Specific Bills include, Form Based Code Zoning ordinances, continued de-regulation of
residential zoning district requirements, and agriculture farm dwelling restriction and
clustering requirements to slow the overwhelming speculative forces for large agriculture
gentleman estates and the negative impact they have on the agriculture industry.
The Planning Department initiated procurement for a consultant to update the 2016 General
Plan projections. The project will develop forecasts for county and regional population,
households, and jobs to the year 2045 based on the 2020 Census release and subsequent
American Community Surveys. This information will inform future community plan updates
and related studies.
4. REQUIRED UPDATE ON PLANNING ENFORCEMENT ACCOUNT EXPENDITURES:
Section 8-3.5 (b) of the Kaua‘i County Code, 1987 as amended, establishes a Planning Enforcement
Account to assist the Planning Department with enforcement of codes, statutes, and regulations
for which it has the authority to enforce. The purpose of the direct appropriation of funds to the
Planning Enforcement Account enables the Planning Department to have funds readily available
to perform enforcement responsibilities. All Civil Fines levied and received by the Department are
deposited into the Planning Enforcement Account.

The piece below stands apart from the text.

-- ==== Sys2Proof/Machine/Dispatch.lean ====
section
/-! DEFINITION. One arm for every constructor of Instr: its meaning. -/

namespace Sys2Proof.Machine

open Sys2Proof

Section 8-3.5 (b) also requires the Planning Department to provide an annual report to the Council
as part of the Mayor’s budget submittal on March 15th of each year. The report provides the
expenditures and outcomes of the Planning Enforcement Account within Fund 251.
For the period from July 1, 2024 to June 30, 2025, we collected $82,007 in fines.
Section 8-3.5(b) allows the Department to utilize the funds to retain independent contractors to
assist with the enforcement of the Comprehensive Zoning Ordinance (CZO) and other codes. The
Planning Department expended approximately $76,777.38 during FY 2025. These expenditures
were used to purchase equipment, supplies, training, uniforms, and the uniform allowance for
the Enforcement Division.
Pursuant to Section 8-3.5(b), any uncommitted funds in excess of $500,000 shall be transferred
and deposited into the General Fund at the close of the fiscal year. As of March 2026, the balance
of funding was $35,783.28 and there was no funding transferred from the 251 Planning
Enforcement Account into the General Fund for FY 2025.